As we all know, Alec Martinez wound up with the biggest moment of the Western Conference Finals when his wrist shot from the left point line deflected off Blackhawks defenseman Nick Leddy and went over goalie Corey Crawford’s shoulder dethrone the defending Stanley Cup champion. It was sweet revenge for the Kings who had lost to Chicago as the defending champion in overtime just a year earlier. The organ played at the United Center as the fans filed out and the handshake line commenced. All of this proved that the 2012-2014 Los Angeles Kings were built for the playoffs.

Kings 5. Hawks 4.
5:47 —Alec Martinez (4) Assists: Justin Williams, Matt Greene

The Kings are Headed to the Stanley Cup Final

The Captain Accepts: Unfinished Work Ahead

Quotables

LA Kings Insider, Jon Rosen:
“Today’s number: 111.33. It’s the average regular season point total of the three teams that the Los Angeles Kings defeated to reach the Stanley Cup Final, a murderer’s row of juggernaut offensive squads fortified with claims to the throne of varying legitimacy. The Kings may have defeated the Presidents’ Trophy winner and swept the Northwest, Central and Pacific Divisions two years ago, but let’s face it, the Phoenix Coyotes aren’t in anyone’s most obscure hallucination the Chicago Blackhawks.”

Dustin Brown:
”I think the interesting thing about that time, [that] era, was we played a certain way and won, and they played a very different way and won too,” Everyone’s trying to go with trends and speed or skill or big, heavy teams, and they were more of a hybrid, and we were a big, heavy team and played really good [defense]. They were probably more similar to how the teams are playing nowadays, but both teams found a way to win five championships in a matter of six years. And then you get those teams clashing. It was a pretty memorable series start to finish.”

The Kings were down three times in the game, and came back three times and Alec Martinez summed it up this way:
“We’re just a bunch of cockroaches that never go away…I didn’t really see it go in,” Martinez said. “I know it went off a couple bodies.
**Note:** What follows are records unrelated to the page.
-- ==== Sys2Proof/Config.lean ====
section
/-! DEFINITION. The implementation parameters (00_scope.md R4 to R8; every value is fixed for this
hardware) and the free values of the elements the spec leaves unspecified (10_state.md R35, R36). -/

namespace Sys2Proof.Config

/-- R4: the number of byte values, hence of leaves. -/
def ALPHABET : Nat := 256

/-- R5: no code is longer than this. -/
def MAX_CODE_LEN : Nat := 32

/-- R6: 256 leaves and 255 internal nodes. -/
def NODES : Nat := 511

/-- R7: the greatest frequency, `2^32 - 1`. -/
def FREQ_MAX : Nat := 2 ^ 32 - 1

/-- R8, R136: the value a read past the end of the input loads. -/
def READ_FILL : Byte := 0x00#8

/-! ## Free values
Each is a draw the model does not fix (R36, D34; assumption log 1 and 2). The first argument is the number of the
draw (`State.DRAWS`), the second the index of the element. -/

/-- The value of `NFREQ[i]`, `i` in 256 to 510, after reset or CLEAR. -/
opaque freeNfreq : Nat → Nat → Freq

/-- The value of `NLEFT[i]`, after reset or CLEAR. -/
opaque freeNleft : Nat → Nat → Handle

/-- The value of `NRIGHT[i]`, after reset or CLEAR. -/
opaque freeNright : Nat → Nat → Handle

/-- The value of `HEAP[i]`, after reset or CLEAR. -/
opaque freeHeap : Nat → Nat → Handle

/-- The value of `CODE[i]`, after reset or CLEAR, and where an ASSIGN that faults did not reach it. -/
opaque freeCode : Nat → Nat → Word32

/-- The value of `LEN[i]`, after reset or CLEAR, and where an ASSIGN that faults did not reach it. -/
opaque freeLen : Nat → Nat → BitVec 6

/-- The value of `CUR_CMD` while no command is held (R16, R35, U3). -/
opaque freeCurCmd : Nat → CmdWord

end Sys2Proof.Config
end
I just tried to get it through and fortunately it went in.”

From the New York Daily News:
“Also a positive sign, despite Quick’s settling down late, is that [Henrik] Lundqvist’s numbers (2.03 goals against average, .928 save percentage.) dwarf the Kings’ goaltender’s stats at the moment (2.86 GAA, 9.06 save).”

Tyler Toffoli:
“I’m pretty excited. It’s my first chance to win a Stanley Cup, play in the Stanley Cup Finals. The guys in the room are excited. We just want to get it going.”

Coach Darryl Sutter:
“We prefer not to get to Game 7. But when you’re playing the defending champion, there’s a good chance of it. As I said earlier, when it was 3-3, coming into tonight, it could have been the other way, the three wins and the three losses. Game 7 is about winning the game, doing whatever it takes.”

Needless Stats
(Courtesy of Crain’s)

Roughly 470,000 tweets relating to the Los Angeles Kings’ overtime victory over the Chicago Blackhawks were posted between 4 p.m. and 1 a.m. Central time on June 1-2, passing Game 7 of the New York Rangers-Pittsburgh Penguins second-round series (335,000 tweets) as the most-tweeted-about NHL playoff game.

Tweets about the Blackhawks-Kings game reached a unique audience of 5.8 million Twitter users during and after the game, more than any other NHL playoff game [in 2014].

In addition, the deciding game averaged more than 4.1 million viewers nationally on NBC Sports Network, making it the most-watched non-Stanley Cup final for an NHL playoff game since 1994 (Nielsen’s earliest ratings records data).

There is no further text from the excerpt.